# Rod butt, reel seat, and foregrip Replacement - BPS Spinning Rod



## Sandcrab (Mar 20, 2002)

Fishing buddy's dog literally ate all the cork off his BPS spinning rod so I told him that I would replace it.

Issues:

1. Weight - I do not know how my buddy fished (drop shot, texas rigs, and senkos for smallmouth bass) with this rod for 15 hours a day for 7 days straight on our Canadian fishing trip a couple a weeks ago - the rod is SO TIP HEAVY HEAVY it is pathetic.

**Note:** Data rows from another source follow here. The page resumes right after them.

/-- A relaxed or home-order access to a vault, by a vault form (R288), by another form at such an address, or by an atomic (R107): each
lane sends a request to the vault, load lanes one for each sector, or for each address in home order; a store's carries its bytes,
lowest first, an atomic's its operation and operands. Nothing else of memory, caches, copies or other teams changes. -/
def Sys2Proof.vaultAccessRule : Prop :=
  ∀ (s : State) (e : Env) (i : Instr) (m : MemWord),
    GroupAt s e 1 → i.check = none → memWord e i = some m → mayIssue s e m → s.split = none →
    (memFields e).order = 0 ∨ (memFields e).order = 4 → m.acc.lanes ≠ [] → (∀ l ∈ m.acc.lanes, vaultBase ≤ l.va) →
    (∀ x ∈ s.reqs, x.1 < s.nextId ∧ x.2.of s.nextId = false) →
    ∃ u, exec i s = .next (marked m.w e u) ∧
      u = { s with teams := u.teams, accs := u.accs, reqs := u.reqs, nextId := u.nextId } ∧
      (∀ n, n ≤ s.nextId → u.reqs.get? n = s.reqs.get? n) ∧
      (∀ n, n ≠ s.nextId → u.accs.get? n = s.accs.get? n) ∧
      (u.accs.get? s.nextId).map (fun a => a.lanes.map fun l => (l.lane, l.va, l.st)) =
        some (m.acc.lanes.map fun l => (l.lane, l.va, .out)) ∧
      ∀ l ∈ m.acc.lanes, ∃ n r, s.nextId < n ∧ u.reqs.get? n = some r ∧ r.of s.nextId = true ∧ r.stage = .walk ∧ r.phys = false ∧
        r.die = dieOf e.team.id.core ∧ r.order = m.acc.order ∧
        (m.acc.kind = .load → r.kind = .read ∧ r.va = if m.acc.order = 4 then l.va else 64 * (l.va / 64)) ∧
        (m.acc.kind = .store → r.who = .access s.nextId l.lane ∧ r.kind = .write ∧ r.va / 64 = l.va / 64 ∧
          ∀ k, k < 64 → r.mask.getLsbD k = decide (l.va % 64 ≤ k ∧ k < l.va % 64 + m.acc.size) ∧
            (l.va % 64 ≤ k → k < l.va % 64 + m.acc.size →
              r.data.extractLsb' (8 * k) 8 = l.x.extractLsb' (8 * (k - l.va % 64)) 8)) ∧
        (m.acc.kind = .atomic → r.who = .access s.nextId l.lane ∧ r.kind = .atomic ∧ r.va = l.va ∧ r.op = m.acc.op ∧ r.x = l.x ∧ r.e = l.e)

/-- Accesses to scratchpads and vaults (R76, R107, R288 to R290). -/
def Obligations.ScratchpadAndVaultAccess : Prop := scratchpadAccessRule ∧ vaultAccessRule

/-- The byte that a core's L1 holds for an address of a context. -/
def Sys2Proof.l1Byte (s : State) (core ctx va : Nat) : Option Byte :=
  let c := (s.core core).l1.sect (sectKey ctx va)
  if c.held.getLsbD (va % 64) then some (c.data.extractLsb' (8 * (va % 64)) 8) else none

/-- A scalar access to a global address that the core's L1 answers (R13, R81, R83, R289). A relaxed `sst` at core scope or narrower,
whose line L1 holds or, as one set of 4,096 lines (log entry 30, DESIGN CHOICE), has room for, puts its bytes, lowest first, into L1
and leaves every other byte of every cache and all memory behind the homes as they were. A relaxed `sld` whose bytes L1 holds, in a
sector that is not poisoned, returns them, extended, and leaves every cache and all memory. -/
def Sys2Proof.nearGlobalAccessRule : Prop :=
  ∀ (s : State) (e : Env) (i : Instr) (m : MemWord) (l : LaneAcc),
    GroupAt s e 1 → i.check = none → memWord e i = some m → mayIssue s e m → s.split = none →
    (memFields e).order = 0 → (memFields e).space ≠ 4 → m.reads = [] → m.acc.lanes = [l] → l.va < synonymBase →
    let core := e.team.id.core
    let ctx := e.team.id.ctx
    let bytes := (List.range m.acc.size).map fun k => (l1Byte s core ctx (l.va + k)).getD 0
    (m.acc.kind = .store → (memFields e).scope < 3 → (memFields e).cache < 3 →
      (s.core core).l1.lines.has (lineOfSect (sectKey ctx l.va)) = true ∨ (s.core core).l1.lines.length < 4096 →
      ∃ u, exec i s = .next (marked m.w e u) ∧ u.store = s.store ∧ u.reqs = s.reqs ∧ u.dies = s.dies ∧
        (∀ c, c ≠ core → u.core c = s.core c) ∧
        (∀ c va, va < 2 ^ 60 → c < 2 ^ 16 → l1Byte u core c va =
          if c = ctx ∧ l.va ≤ va ∧ va < l.va + m.acc.size then some (l.x.extractLsb' (8 * (va - l.va)) 8)
          else l1Byte s core c va) ∧
        (u.accs.get? s.nextId).map (·.complete) = some true) ∧
    (m.acc.kind = .load → ((s.core core).l1.sect (sectKey ctx l.va)).bad = false →
      (∀ k, k < m.acc.size → (l1Byte s core ctx (l.va + k)).isSome = true) →
      ∃ u, exec i s = .next (marked m.w e u) ∧ u = { s with teams := u.teams, accs := u.accs, nextId := s.nextId + 1 } ∧
        u.accs.get? s.nextId = some { m.acc with
          level := 1
          lanes := [{ l with st := .done, val := loaded m.acc.size m.acc.sext (ofBytes bytes) }] })
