-- ==== Sys2Proof/Laws/PerInstr.lean ====
section
/-! SUPPORT. What holds of every instruction as syntax: its encoding, where it has one, is a 32-bit word. -/

namespace Sys2Proof.Laws

/-- An instruction that has an encoding has one of 32 bits (R193). -/
def Encoding.Statement (i : Instr) : Prop := ∀ n, encodeNat i = some n → n < 2 ^ 32

theorem bitNat_le (b : Bool) : bitNat b ≤ 1 := by cases b <;> decide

I got sore wrists just from testing it.

2. Epoxy - OMG! So much epoxy on the entire lower half.

3. Cheap everything - Reel seat literally fell apart when i was cutting it off.

4. Even after I replaced the entire lower half (butt, rear grip, reel seat, foregrip) with identical parts, the rod still needs to have the butt section weighed.

Overall, I think anyone who is considering buying a BPS rod should bring their reel (with line on it) to the shop and put it on the rod to see how it balances. If you did that with this rod you would see just how tip heavy the "saved a lot of bucks!" rod really is... For a couple of bucks more he could have built a pretty good custom rod that BALANCES with his spinning reel...

Just my $.02...

Sandcrab
Lamiglas or bust!


----------



## John Smith_inFL (Nov 22, 2009)

*Rod Balance*



> take your reel, (with line on it), to the store and put it on the rod you want to buy to see how it balances.


That right there is one piece of GREAT ADVICE if you gonna spend some big bucks on a rod !!!

Thank you


----------



## Sandcrab (Mar 20, 2002)

You should see the guide foots - burs and all... Not a smooth sand for ramp at all... 

I'll stick with building my American made Lamiglas rods Thank You... Next project will be the Lami Infinity bass rod...

Sandcrab


----------